For Ford, the lab represents a unique, collaborative approach to basic research in the space of advanced automotive battery development.
"We need to be able to test hundreds of chemistries and cell designs, but they have to be tests that can translate from the lab to the production line," said Ted Miller, who manages Ford's battery research. "Ford has battery labs that test and validate production-ready batteries, but nothing this far upstream. This is sorely needed and no one else in the auto industry has anything like it."
The new lab will be available for any firm to use. It will also allow students to use state-of-the-art equipment while working closely with experts.
The Energy Institute envisions the new facility as a safe zone for non-competitive collaboration.
"This is open innovation," said Mark Barteau, the DTE Energy Professor of Advanced Energy Research and director of the Energy Institute. "I believe that cooperation between university researchers and industry is essential to create advances that have real-world impact.
"Better technologies for energy storage are critical, both for making electric vehicles desirable alternatives on a much larger scale, and for seamlessly integrating with the power grid renewable energy resources like solar and wind."

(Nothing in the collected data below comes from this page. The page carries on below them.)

/-- SCRUB_PASS_BEGIN, the scrub at a cycle start, and STABLED_EXIT (R64, R65). A scrub count of scrub_interval
begins a pass: the count returns to 0, and SLOT is marked FAULTY with TABLE_FAULT where its sum differs from
its reference sum. At each cycle start in STABLED the count goes up by one, that it stays at 4095 being an
inference (notes/assumptions/26.md), and at scrub_interval with no pass in progress the pass begins; a pass in
progress checks one table, from PARAM to ROUTE in turn, marks it and sets TABLE_FAULT as for SLOT, a FAULTY
table staying so, and ends with ROUTE, where the exit that it held back is taken. Outside STABLED the scrub
does nothing. With no pass in progress a pending WAKE makes the cab INACTIVE; a pending DRIVE waits while the
line is lost, and otherwise begins an activation with stable_settle, or, against another cab that holds or
takes authority, makes the cab INACTIVE with CAB_CONFLICT. While a pass runs the exit waits. That an event row
acts exactly where the condition of its rule holds in the state is the model's choice
(notes/assumptions/5.md). -/
def Obligations.StabledScrubsAndLeaves : Prop :=
  (∀ p : Part, p.cab.state ≠ .stabled → scrubCycle p = p)
  ∧ (∀ s : State, s.part.cab.state = .stabled →
    let counted : Part := { s.part with
      cab := { s.part.cab with scrubCount := min 4095 (s.part.cab.scrubCount + 1) } }
    (s.part.cab.scrubPass = none →
      (min 4095 (s.part.cab.scrubCount + 1) < scrubInterval s.part → scrubCycle s.part = counted)
      ∧ (scrubInterval s.part ≤ min 4095 (s.part.cab.scrubCount + 1) →
        exec .scrubPassBegin { s with part := counted } = .next { s with part := scrubCycle s.part }))
    ∧ (∀ (t : TableId) (next : Option TableId) (checked : Part), s.part.cab.scrubPass = some t →
      (t = .route → next = none) →
      (t ≠ .route → ∃ u, next = some u ∧ tableCode u = tableCode t + 1) →
      (tableSum (tableAt s.part.tables t).words = (tableAt s.part.tables t).ref →
        checked = { counted with cab := { counted.cab with scrubPass := next } }) →
      (tableSum (tableAt s.part.tables t).words ≠ (tableAt s.part.tables t).ref →
        checked = setFlag .tableFault { counted with
          cab := { counted.cab with scrubPass := next }
          tables := putTable s.part.tables t { (tableAt s.part.tables t) with faulty := true } }) →
      (t ≠ .route → scrubCycle s.part = checked)
      ∧ (t = .route →
        exec .stabledExit { s with part := checked } = .next { s with part := scrubCycle s.part })))
  ∧ ∀ s : State, s.part.cab.state = .stabled →
    (s.part.cab.scrubPass = none → scrubInterval s.part ≤ s.part.cab.scrubCount →
      (tableSum s.part.tables.slot.words = s.part.tables.slot.ref →
        exec .scrubPassBegin s = .next { s with
          part := { s.part with
            cab := { s.part.cab with scrubCount := 0, scrubPass := some .param } } })
      ∧ (tableSum s.part.tables.slot.words ≠ s.part.tables.slot.ref →
        exec .scrubPassBegin s = .next { s with
          part := setFlag .tableFault { s.part with
            cab := { s.part.cab with scrubCount := 0, scrubPass := some .param }
            tables := { s.part.tables with
              slot := { s.part.tables.slot with faulty := true } } } }))
    ∧ (s.part.cab.scrubPass.isSome = true → exec .stabledExit s = .next s)
    ∧ (s.part.cab.scrubPass = none →
      (s.part.cab.pending = .wake →
        exec .stabledExit s = .next { s with
          part := { s.part with cab := { s.part.cab with state := .inactive, pending := .none } } })
      ∧ (s.part.cab.pending = .drive → lineLost s.part = true → exec .stabledExit s = .next s)
      ∧ (s.part.cab.pending = .drive → lineLost s.part = false →
          (s.part.cab.view = .inactive ∨ s.part.cab.view = .stabled →
            ∃ p : Part, exec .stabledExit s = .next { s with part := p }
              ∧ p.cab = { s.part.cab with
                  state := .activating
                  stage := .settle
                  table := none
                  count := 0
                  settleLength := stableSettle s.part
                  pending := .none
                  driveRequest := false }
              ∧ p.traction.demand.d = -1000 ∧ p.traction.demand.reason = .activating
              ∧ p.line = s.part.line ∧ p.slots = s.part.slots ∧ p.junction = s.part.junction
              ∧ p.stop = s.part.stop ∧ p.sound = s.part.sound ∧ p.tables = s.part.tables)
          ∧ (s.part.cab.view ≠ .inactive → s.part.cab.view ≠ .stabled →
            exec .stabledExit s = .next { s with
              part := setFlag .cabConflict { s.part with
                cab := { s.part.cab with state := .inactive, pending := .none } } })))

/-- The two-sample rule (R44): the first sample is recorded without a comparison; a value seen twice in
succession is recognised; and a recognised value that has changed was seen twice in succession. The desk
lines at a cycle start (R44, R45): KEY and END are sampled, and where no KEY value is recognised nothing else
changes. A recognised KEY acts by the cab state. INACTIVE (R49): DRIVE sets the drive request, and the
activation attempt, where it is due, is made at once; another value clears it. ACTIVATING (R55, R56): HOLD
and OFF end the activation with no flag and the fault record as it was. ACTIVE (R58): HOLD and OFF set the
pending exit, which is taken at once with v_eff 0 and D at most 0 at the latest evaluation, and otherwise
waits, with KEY_MOVING and the CAB row at 0; while one waits the other replaces it; DRIVE cancels it and
withdraws the row. HOLD (R61, R85): DRIVE returns to ACTIVE, with SLOW under the SPEED_LOCK row at creep_cap
and the speed lock restarted; OFF is the teardown. STABLED (R65): DRIVE is the pending exit, taken at once
where no scrub pass runs and the line is not lost; another value withdraws a pending DRIVE. -/
def Obligations.RecognisedKeyActsByCabState : Prop :=
  (∀ (r : Recogniser Key) (xs : List Key),
    (∀ v, r.prev = none → sampled r v = { value := r.value, prev := some v })
    ∧ (∀ v, ((xs ++ [v, v]).foldl sampled r).value = v)
    ∧ ((xs.foldl sampled r).value ≠ r.value →
        ∃ ys zs, r.prev.toList ++ xs =
          ys ++ (xs.foldl sampled r).value :: (xs.foldl sampled r).value :: zs))
  ∧ (∀ (cs : CycleStart) (p : Part), doWork cs .cabDesk p = deskCycle p)
  ∧ (∀ (s : State) (key : Key) (strap : CabEnd),
    (key = .drive ↔ s.part.lines.key = 2) → (key = .hold ↔ s.part.lines.key = 1) →
    (strap = .aft ↔ s.part.lines.aft = true) →
    let cab := s.part.cab
    let q : Part := { s.part with
      cab := { cab with
        key := { value := if cab.key.prev = some key then key else cab.key.value, prev := some key }
        cabEnd := {
          value := if cab.cabEnd.prev = some strap then strap else cab.cabEnd.value
          prev := some strap } } }
    (cab.key.prev ≠ some key ∨ cab.key.value = key → deskCycle s.part = q)
    ∧ (cab.key.prev = some key → cab.key.value ≠ key →
      (cab.state = .inactive →
        (key = .drive →
          exec .activationAttempt { s with
              part := { q with cab := { q.cab with driveRequest := true } } } =
            .next { s with part := deskCycle s.part })
        ∧ (key ≠ .drive → deskCycle s.part = { q with cab := { q.cab with driveRequest := false } }))
      ∧ (cab.state = .activating →
        (key = .drive → deskCycle s.part = q)
        ∧ (key ≠ .drive → ActivationEnded [] cab.fault q (deskCycle s.part)
            ∧ (deskCycle s.part).line = s.part.line))
      ∧ (cab.state = .active →
        (key = .drive → cab.pending = .none → deskCycle s.part = q)
        ∧ (key = .drive → cab.pending ≠ .none →
          deskCycle s.part = { q with
            cab := { q.cab with pending := .none }
            caps := { s.part.caps with cab := none } })
        ∧ (∀ x : PendingExit, (key = .hold ∧ x = .hold) ∨ (key = .off ∧ x = .off) →
          (cab.pending ≠ .none →
            deskCycle s.part = { q with cab := { q.cab with pending := x } })
          ∧ (cab.pending = .none → s.part.traction.demand.v ≠ 0 ∨ 0 < s.part.traction.demand.d →
            deskCycle s.part = setFlag .keyMoving { q with
              cab := { q.cab with pending := x }
              caps := { s.part.caps with cab := some 0 } })
          ∧ (cab.pending = .none → s.part.traction.demand.v = 0 → s.part.traction.demand.d ≤ 0 →
            exec .pendingExitTaken { s with part := { q with cab := { q.cab with pending := x } } } =
              .next { s with part := deskCycle s.part })))
      ∧ (cab.state = .hold →
        (key = .drive →
          deskCycle s.part = { q with
            cab := { q.cab with state := .active }
            caps := { s.part.caps with
              cab := none
              speedLock := if cab.holdMode = .slow then some (creepCap s.part)
                else s.part.caps.speedLock }
            traction :=
              if cab.holdMode = .slow then
                { s.part.traction with suspended := false, locked := false, lockCount := 0 }
              else s.part.traction })
        ∧ (key = .off → JunctionOk s.part → TornDown q (deskCycle s.part))
        ∧ (key = .hold → deskCycle s.part = q))
      ∧ (cab.state = .stabled →
        (key = .drive →
          exec .stabledExit { s with part := { q with cab := { q.cab with pending := .drive } } } =
            .next { s with part := deskCycle s.part })
        ∧ (key ≠ .drive → cab.pending = .drive →
          deskCycle s.part = { q with cab := { q.cab with pending := .none } })
        ∧ (key ≠ .drive → cab.pending ≠ .drive → deskCycle s.part = q))))

/-! ### Speed caps and traction (chapters 4 and 5) -/

/-- P is the least value among the present rows, the cap source is the first row that holds it, P is at
most the LINE row, which with the tables in order holds line_cap, at most 1000, and P is 0 where a present
row is 0 (R69). -/
def Obligations.PermittedSpeedIsTheLeastRow : Prop :=
  ∀ p : Part,
    (∀ r v, getRow p.caps r = some v → permittedSpeed p ≤ v)
    ∧ getRow p.caps (capSource p) = some (permittedSpeed p)
    ∧ (∀ r, getRow p.caps r = some (permittedSpeed p) → rowCode (capSource p) ≤ rowCode r)
    ∧ (TablesOk p → permittedSpeed p ≤ lineCap p ∧ lineCap p ≤ 1000)
    ∧ ((∃ r, getRow p.caps r = some 0) → permittedSpeed p = 0)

The facility will be open to non-automotive battery-makers as well. While prototyping is expected to be a big draw, the testing equipment will offer developers a way to predict how their batteries will fare in regular use and improve on their designs.
The analysis systems will be able to measure the battery while it's running to determine how well it performs under expected operation. Measurements such as strain and temperature can identify mechanical and heat management issues that could decrease the battery's performance and shorten its life.
Developers will also be able to do detailed post-testing analysis, revealing changes to the battery's chemical microstructure after operating.